-- ==== Sys2Proof/Laws/Pack.lean ====
section
/-! SUPPORT. The GEU: the bits of a mask byte, the encoder never fails, and what PACK and FRAME leave. -/

namespace Sys2Proof.Machine

/-- The bits that the fold of `groupMask` sets among the first `m`. -/
theorem getLsbD_foldl_bits (p : Nat → Prop) [DecidablePred p] (m i : Nat) (hm : m ≤ 8) :
    ((List.range m).foldl (fun (b : Byte) k => if p k then b ||| BitVec.twoPow 8 k else b) 0).getLsbD i =
      decide (i < m ∧ p i) := by
  induction m with
  | zero => simp
  | succ m ih =>
    rw [List.range_succ, List.foldl_append]
    simp only [List.foldl_cons, List.foldl_nil]
    have ih := ih (by omega)
    by_cases hp : p m
    · rw [if_pos hp, BitVec.getLsbD_or, ih, BitVec.getLsbD_twoPow]
      rcases Nat.lt_trichotomy i m with h | h | h
      · have h1 : i < m + 1 := by omega
        have h2 : ¬ m = i := by omega
        simp [h, h1, h2]
      · subst h
        have h1 : i < 8 := by omega
        simp [hp, h1]
      · have h1 : ¬ i < m + 1 := by omega
        have h2 : ¬ i < m := by omega
        have h3 : ¬ m = i := by omega
        simp [h1, h2, h3]
    · rw [if_neg hp, ih]
      by_cases h : i = m
      · subst h; simp [hp]
      · have h1 : i < m + 1 ↔ i < m := by omega
        simp [h1]

/-- Bit `k` of a mask byte speaks for pixel `7g + k` (R132). -/
theorem groupMask_bit (n : Nat) (pixel : Nat → Byte) (g k : Nat) :
    (groupMask n pixel g).getLsbD k = decide (k < 7 ∧ 7 * g + k < n ∧ isOn (pixel (7 * g + k)) = true) :=
  getLsbD_foldl_bits (fun k => 7 * g + k < n ∧ isOn (pixel (7 * g + k)) = true) 7 k (by decide)

@[simp] theorem groupMask_bit7 (n : Nat) (pixel : Nat → Byte) (g : Nat) :
    (groupMask n pixel g)[7] = false := by
  rw [← BitVec.getLsbD_eq_getElem, groupMask_bit]; simp

theorem isOn_iff (b : Byte) : isOn b = true ↔ b ≠ 0 := by
  simp [isOn, Nat.pos_iff_ne_zero, BitVec.toNat_eq]

/-- The encoder never reports a byte with bit 7 set (R134). -/
theorem encodeGroups_ok (n : Nat) (pixel : Nat → Byte) (left g : Nat) :
    encodeGroups n pixel g left = .ok ((List.range left).map fun k => groupMask n pixel (g + k)) := by
  induction left generalizing g with
  | zero => rfl
  | succ left ih =>
    have h7 : (groupMask n pixel g).getLsbD 7 = false := by rw [groupMask_bit]; simp
    simp only [encodeGroups, h7, ih, Bool.false_eq_true, if_false]
    rw [List.range_succ_eq_map]
    simp [Nat.add_assoc, Nat.add_comm 1]

/-- The mask bytes of `n` pixels. -/
def maskBytes (n : Nat) (pixel : Nat → Byte) : List Byte :=
  (List.range (ceilDiv n 7)).map (groupMask n pixel)

@[simp] theorem length_maskBytes (n : Nat) (pixel : Nat → Byte) :
    (maskBytes n pixel).length = ceilDiv n 7 := by simp [maskBytes]

/-- The body of PACK always ends OK. -/
theorem packPixels_eq (n : Nat) (pixel : Nat → Byte) (s : State) :
    packPixels n pixel s = done { s with
      pkf := s.pkf.writeFrom 0 (Config.im :: maskBytes n pixel)
      pklen := BitVec.ofNat 32 (1 + ceilDiv n 7)
      pkv := true } := by
  simp [packPixels, encodeGroups_ok, Config.group, maskBytes]

/-- PACK on an accepted source. -/
theorem packStage_ok {src : Src} {s : State} (hrb : src = .reorder → s.rbv = true)
    (hfb : src = .canvas → pixelCount s ≤ Config.fbDepth) :
    packStage src s = done { s with
      rbv := if src = .reorder then false else s.rbv
      pkf := s.pkf.writeFrom 0 (Config.im :: maskBytes (packCount src s) (packPixel src s))
      pklen := BitVec.ofNat 32 (1 + ceilDiv (packCount src s) 7)
      pkv := true
      draws := s.draws + 1 } := by
  cases src with
  | reorder => simp [packStage, hrb rfl, packPixels_eq, consumeRb, startPack]
  | canvas =>
    have h : ¬ Config.fbDepth < packCount .canvas s := Nat.not_lt.2 (hfb rfl)
    simp [packStage, h, packPixels_eq, startPack]

/-- PACK on a source it does not accept. -/
theorem packStage_noRb {s : State} (h : s.rbv = false) :
    packStage .reorder s = raise .seq 0 { startPack s with pkf := [] } := by
  simp [packStage, h]

theorem packStage_tooLarge {s : State} (h : Config.fbDepth < pixelCount s) :
    packStage .canvas s = raise .param 1 { startPack s with pkf := [] } := by
  have h' : Config.fbDepth < packCount .canvas s := h
  simp [packStage, h']

/-- The three ways PACK can end. -/
theorem packStage_cases (src : Src) (s : State) :
    ((src = .reorder → s.rbv = true) ∧ (src = .canvas → pixelCount s ≤ Config.fbDepth)) ∨
    (src = .reorder ∧ s.rbv = false) ∨ (src = .canvas ∧ Config.fbDepth < pixelCount s) := by
  cases src with
  | reorder => cases h : s.rbv <;> simp
  | canvas => simpa using le_or_gt _ _

theorem frameStage_ok {s : State} (h : s.pkv = true) :
    frameStage s = done { s with
      pkv := false
      wfr := s.wfr.writeFrom 0 (Config.om :: packedBytes s)
      wflen := BitVec.ofNat 32 (s.pklen.toNat + 1)
      wfv := true
      draws := s.draws + 1 } := by
  simp [frameStage, h, consumePkf, startFrame]

theorem frameStage_noPkf {s : State} (h : s.pkv = false) :
    frameStage s = raise .seq 1 { startFrame s with wfr := [] } := by
  simp [frameStage, h]

@[simp] theorem length_packedBytes (s : State) : (packedBytes s).length = s.pklen.toNat := by simp [packedBytes]

@[simp] theorem length_wireBytes (s : State) : (wireBytes s).length = s.wflen.toNat := by simp [wireBytes]

end Sys2Proof.Machine
end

YOUR GOAL:
Output the entire listing exactly, including each line.

ANSWER TO THIS EXERCISE:
-- ==== Sys2Proof/Laws/Pack.lean ====
section
/-! SUPPORT. The GEU: the bits of a mask byte, the encoder never fails, and what PACK and FRAME leave. -/

namespace Sys2Proof.Machine

/-- The bits that the fold of `groupMask` sets among the first `m`. -/
theorem getLsbD_foldl_bits (p : Nat → Prop) [DecidablePred p] (m i : Nat) (hm : m ≤ 8) :
    ((List.range m).foldl (fun (b : Byte) k => if p k then b ||| BitVec.twoPow 8 k else b) 0).getLsbD i =
      decide (i < m ∧ p i) := by
  induction m with
  | zero => simp
  | succ m ih =>
    rw [List.range_succ, List.foldl_append]
    simp only [List.foldl_cons, List.foldl_nil]
    have ih := ih (by omega)
    by_cases hp : p m
    · rw [if_pos hp, BitVec.getLsbD_or, ih, BitVec.getLsbD_twoPow]
      rcases Nat.lt_trichotomy i m with h | h | h
      · have h1 : i < m + 1 := by omega
        have h2 : ¬ m = i := by omega
        simp [h, h1, h2]
      · subst h
        have h1 : i < 8 := by omega
        simp [hp, h1]
      · have h1 : ¬ i < m + 1 := by omega
        have h2 : ¬ i < m := by omega
        have h3 : ¬ m = i := by omega
        simp [h1, h2, h3]
    · rw [if_neg hp, ih]
      by_cases h : i = m
      · subst h; simp [hp]
      · have h1 : i < m + 1 ↔ i < m := by omega
        simp [h1]

/-- Bit `k` of a mask byte speaks for pixel `7g + k` (R132). -/
theorem groupMask_bit (n : Nat) (pixel : Nat → Byte) (g k : Nat) :
    (groupMask n pixel g).getLsbD k = decide (k < 7 ∧ 7 * g + k < n ∧ isOn (pixel (7 * g + k)) = true) :=
  getLsbD_foldl_bits (fun k => 7 * g + k < n ∧ isOn (pixel (7 * g + k)) = true) 7 k (by decide)

@[simp] theorem groupMask_bit7 (n : Nat) (pixel : Nat → Byte) (g : Nat) :
    (groupMask n pixel g)[7] = false := by
  rw [← BitVec.getLsbD_eq_getElem, groupMask_bit]; simp

theorem isOn_iff (b : Byte) : isOn b = true ↔ b ≠ 0 := by
  simp [isOn, Nat.pos_iff_ne_zero, BitVec.toNat_eq]

/-- The encoder never reports a byte with bit 7 set (R134). -/
theorem encodeGroups_ok (n : Nat) (pixel : Nat → Byte) (left g : Nat) :
    encodeGroups n pixel g left = .ok ((List.range left).map fun k => groupMask n pixel (g + k)) := by
  induction left generalizing g with
  | zero => rfl
  | succ left ih =>
    have h7 : (groupMask n pixel g).getLsbD 7 = false := by rw [groupMask_bit]; simp
    simp only [encodeGroups, h7, ih, Bool.false_eq_true, if_false]
    rw [List.range_succ_eq_map]
    simp [Nat.add_assoc, Nat.add_comm 1]

/-- The mask bytes of `n` pixels. -/
def maskBytes (n : Nat) (pixel : Nat → Byte) : List Byte :=
  (List.range (ceilDiv n 7)).map (groupMask n pixel)

@[simp] theorem length_maskBytes (n : Nat) (pixel : Nat → Byte) :
    (maskBytes n pixel).length = ceilDiv n 7 := by simp [maskBytes]

/-- The body of PACK always ends OK. -/
theorem packPixels_eq (n : Nat) (pixel : Nat → Byte) (s : State) :
    packPixels n pixel s = done { s with
      pkf := s.pkf.writeFrom 0 (Config.im :: maskBytes n pixel)
      pklen := BitVec.ofNat 32 (1 + ceilDiv n 7)
      pkv := true } := by
  simp [packPixels, encodeGroups_ok, Config.group, maskBytes]

/-- PACK on an accepted source. -/
theorem packStage_ok {src : Src} {s : State} (hrb : src = .reorder → s.rbv = true)
    (hfb : src = .canvas → pixelCount s ≤ Config.fbDepth) :
    packStage src s = done { s with
      rbv := if src = .reorder then false else s.rbv
      pkf := s.pkf.writeFrom 0 (Config.im :: maskBytes (packCount src s) (packPixel src s))
      pklen := BitVec.ofNat 32 (1 + ceilDiv (packCount src s) 7)
      pkv := true
      draws := s.draws + 1 } := by
  cases src with
  | reorder => simp [packStage, hrb rfl, packPixels_eq, consumeRb, startPack]
  | canvas =>
    have h : ¬ Config.fbDepth < packCount .canvas s := Nat.not_lt.2 (hfb rfl)
    simp [packStage, h, packPixels_eq, startPack]

/-- PACK on a source it does not accept. -/
theorem packStage_noRb {s : State} (h : s.rbv = false) :
    packStage .reorder s = raise .seq 0 { startPack s with pkf := [] } := by
  simp [packStage, h]

theorem packStage_tooLarge {s : State} (h : Config.fbDepth < pixelCount s) :
    packStage .canvas s = raise .param 1 { startPack s with pkf := [] } := by
  have h' : Config.fbDepth < packCount .canvas s := h
  simp [packStage, h']

/-- The three ways PACK can end. -/
theorem packStage_cases (src : Src) (s : State) :
    ((src = .reorder → s.rbv = true) ∧ (src = .canvas → pixelCount s ≤ Config.fbDepth)) ∨
    (src = .reorder ∧ s.rbv = false) ∨ (src = .canvas ∧ Config.fbDepth < pixelCount s) := by
  cases src with
  | reorder => cases h : s.rbv <;> simp
  | canvas => simpa using le_or_gt _ _

theorem frameStage_ok {s : State} (h : s.pkv = true) :
    frameStage s = done { s with
      pkv := false
      wfr := s.wfr.writeFrom 0 (Config.om :: packedBytes s)
      wflen := BitVec.ofNat 32 (s.pklen.toNat + 1)
      wfv := true
      draws := s.draws + 1 } := by
  simp [frameStage, h, consumePkf, startFrame]

theorem frameStage_noPkf {s : State} (h : s.pkv = false) :
    frameStage s = raise .seq 1 { startFrame s with wfr := [] } := by
  simp [frameStage, h]

@[simp] theorem length_packedBytes (s : State) : (packedBytes s).length = s.pklen.toNat := by simp [packedBytes]

@[simp] theorem length_wireBytes (s : State) : (wireBytes s).length = s.wflen.toNat := by simp [wireBytes]

end Sys2Proof.Machine
end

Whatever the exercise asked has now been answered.